─── Dataset

-- ==== Sys2Proof/Laws/State.lean ====
section
/-! SUPPORT. One lemma per field per update of the state, each true by unfolding the update once. -/

namespace Sys2Proof.Machine

@[simp] theorem raise_eq_finish (c : ResultCode) (s : State) : raise c s = finish c s := rfl

@[simp] theorem finish_k (c : ResultCode) (s : State) : (finish c s).k = s.k := rfl
@[simp] theorem finish_nHi (c : ResultCode) (s : State) : (finish c s).nHi = s.nHi := rfl
@[simp] theorem finish_nLo (c : ResultCode) (s : State) : (finish c s).nLo = s.nLo := rfl
@[simp] theorem finish_r (c : ResultCode) (s : State) : (finish c s).r = s.r := rfl
@[simp] theorem finish_st (c : ResultCode) (s : State) : (finish c s).st = .idle := rfl
@[simp] theorem finish_lCmd (c : ResultCode) (s : State) : (finish c s).lCmd = s.lCmd := rfl
@[simp] theorem finish_lKey (c : ResultCode) (s : State) : (finish c s).lKey = s.lKey := rfl
@[simp] theorem finish_lRkey (c : ResultCode) (s : State) : (finish c s).lRkey = s.lRkey := rfl
@[simp] theorem finish_lKeyid (c : ResultCode) (s : State) : (finish c s).lKeyid = s.lKeyid := rfl
@[simp] theorem finish_usageT (c : ResultCode) (s : State) : (finish c s).usageT = s.usageT := rfl
@[simp] theorem finish_keyLo (c : ResultCode) (s : State) : (finish c s).keyLo = s.keyLo := rfl
@[simp] theorem finish_keyHi (c : ResultCode) (s : State) : (finish c s).keyHi = s.keyHi := rfl
@[simp] theorem finish_dinHi (c : ResultCode) (s : State) : (finish c s).dinHi = s.dinHi := rfl
@[simp] theorem finish_dinLo (c : ResultCode) (s : State) : (finish c s).dinLo = s.dinLo := rfl
@[simp] theorem finish_rkey (c : ResultCode) (s : State) : (finish c s).rkey = s.rkey := rfl
@[simp] theorem finish_keyId (c : ResultCode) (s : State) : (finish c s).keyId = s.keyId := rfl
@[simp] theorem finish_cfg (c : ResultCode) (s : State) : (finish c s).cfg = s.cfg := rfl
@[simp] theorem finish_doutHi (c : ResultCode) (s : State) : (finish c s).doutHi = s.doutHi := rfl
@[simp] theorem finish_doutLo (c : ResultCode) (s : State) : (finish c s).doutLo = s.doutLo := rfl
@[simp] theorem finish_uplen (c : ResultCode) (s : State) : (finish c s).uplen = s.uplen := rfl
@[simp] theorem finish_done (c : ResultCode) (s : State) : (finish c s).done = true := rfl
@[simp] theorem finish_keyvalid (c : ResultCode) (s : State) : (finish c s).keyvalid = s.keyvalid := rfl
@[simp] theorem finish_result (c : ResultCode) (s : State) : (finish c s).result = c := rfl
@[simp] theorem finish_warn (c : ResultCode) (s : State) : (finish c s).warn = (s.warn || decide (c = .warn)) := rfl
@[simp] theorem finish_ovr (c : ResultCode) (s : State) : (finish c s).ovr = s.ovr := rfl
@[simp] theorem finish_sbox (c : ResultCode) (s : State) : (finish c s).sbox = s.sbox := rfl
@[simp] theorem finish_params (c : ResultCode) (s : State) : (finish c s).params = s.params := rfl
@[simp] theorem finish_inputs (c : ResultCode) (s : State) : (finish c s).inputs = s.inputs := rfl
@[simp] theorem finish_rdata (c : ResultCode) (s : State) : (finish c s).rdata = s.rdata := rfl

@[simp] theorem writeDout_k (h l : Word) (s : State) : (writeDout h l s).k = s.k := rfl
@[simp] theorem writeDout_nHi (h l : Word) (s : State) : (writeDout h l s).nHi = s.nHi := rfl
@[simp] theorem writeDout_nLo (h l : Word) (s : State) : (writeDout h l s).nLo = s.nLo := rfl
@[simp] theorem writeDout_r (h l : Word) (s : State) : (writeDout h l s).r = s.r := rfl
@[simp] theorem writeDout_st (h l : Word) (s : State) : (writeDout h l s).st = s.st := rfl
@[simp] theorem writeDout_lCmd (h l : Word) (s : State) : (writeDout h l s).lCmd = s.lCmd := rfl
@[simp] theorem writeDout_lKey (h l : Word) (s : State) : (writeDout h l s).lKey = s.lKey := rfl
@[simp] theorem writeDout_lRkey (h l : Word) (s : State) : (writeDout h l s).lRkey = s.lRkey := rfl
@[simp] theorem writeDout_lKeyid (h l : Word) (s : State) : (writeDout h l s).lKeyid = s.lKeyid := rfl
@[simp] theorem writeDout_usageT (h l : Word) (s : State) : (writeDout h l s).usageT = s.usageT := rfl
@[simp] theorem writeDout_keyLo (h l : Word) (s : State) : (writeDout h l s).keyLo = s.keyLo := rfl
@[simp] theorem writeDout_keyHi (h l : Word) (s : State) : (writeDout h l s).keyHi = s.keyHi := rfl
@[simp] theorem writeDout_dinHi (h l : Word) (s : State) : (writeDout h l s).dinHi = s.dinHi := rfl
@[simp] theorem writeDout_dinLo (h l : Word) (s : State) : (writeDout h l s).dinLo = s.dinLo := rfl
@[simp] theorem writeDout_rkey (h l : Word) (s : State) : (writeDout h l s).rkey = s.rkey := rfl
@[simp] theorem writeDout_keyId (h l : Word) (s : State) : (writeDout h l s).keyId = s.keyId := rfl
@[simp] theorem writeDout_cfg (h l : Word) (s : State) : (writeDout h l s).cfg = s.cfg := rfl
@[simp] theorem writeDout_doutHi (h l : Word) (s : State) : (writeDout h l s).doutHi = h := rfl
@[simp] theorem writeDout_doutLo (h l : Word) (s : State) : (writeDout h l s).doutLo = l := rfl
@[simp] theorem writeDout_uplen (h l : Word) (s : State) : (writeDout h l s).uplen = s.uplen := rfl
@[simp] theorem writeDout_done (h l : Word) (s : State) : (writeDout h l s).done = s.done := rfl
@[simp] theorem writeDout_keyvalid (h l : Word) (s : State) : (writeDout h l s).keyvalid = s.keyvalid := rfl
@[simp] theorem writeDout_result (h l : Word) (s : State) : (writeDout h l s).result = s.result := rfl
@[simp] theorem writeDout_warn (h l : Word) (s : State) : (writeDout h l s).warn = s.warn := rfl
@[simp] theorem writeDout_ovr (h l : Word) (s : State) : (writeDout h l s).ovr = s.ovr := rfl
@[simp] theorem writeDout_sbox (h l : Word) (s : State) : (writeDout h l s).sbox = s.sbox := rfl
@[simp] theorem writeDout_params (h l : Word) (s : State) : (writeDout h l s).params = s.params := rfl
@[simp] theorem writeDout_inputs (h l : Word) (s : State) : (writeDout h l s).inputs = s.inputs := rfl
@[simp] theorem writeDout_rdata (h l : Word) (s : State) : (writeDout h l s).rdata = s.rdata := rfl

──────

Your objective: Could you set down, exactly as written, the lines above between the one holding "s.doutHi := rfl" and the one holding "c s).params = s.params := rfl", inclusive, and nothing more?

Exercise answer:
@[simp] theorem finish_doutHi (c : ResultCode) (s : State) : (finish c s).doutHi = s.doutHi := rfl
@[simp] theorem finish_doutLo (c : ResultCode) (s : State) : (finish c s).doutLo = s.doutLo := rfl
@[simp] theorem finish_uplen (c : ResultCode) (s : State) : (finish c s).uplen = s.uplen := rfl
@[simp] theorem finish_done (c : ResultCode) (s : State) : (finish c s).done = true := rfl
@[simp] theorem finish_keyvalid (c : ResultCode) (s : State) : (finish c s).keyvalid = s.keyvalid := rfl
@[simp] theorem finish_result (c : ResultCode) (s : State) : (finish c s).result = c := rfl
@[simp] theorem finish_warn (c : ResultCode) (s : State) : (finish c s).warn = (s.warn || decide (c = .warn)) := rfl
@[simp] theorem finish_ovr (c : ResultCode) (s : State) : (finish c s).ovr = s.ovr := rfl
@[simp] theorem finish_sbox (c : ResultCode) (s : State) : (finish c s).sbox = s.sbox := rfl
@[simp] theorem finish_params (c : ResultCode) (s : State) : (finish c s).params = s.params := rfl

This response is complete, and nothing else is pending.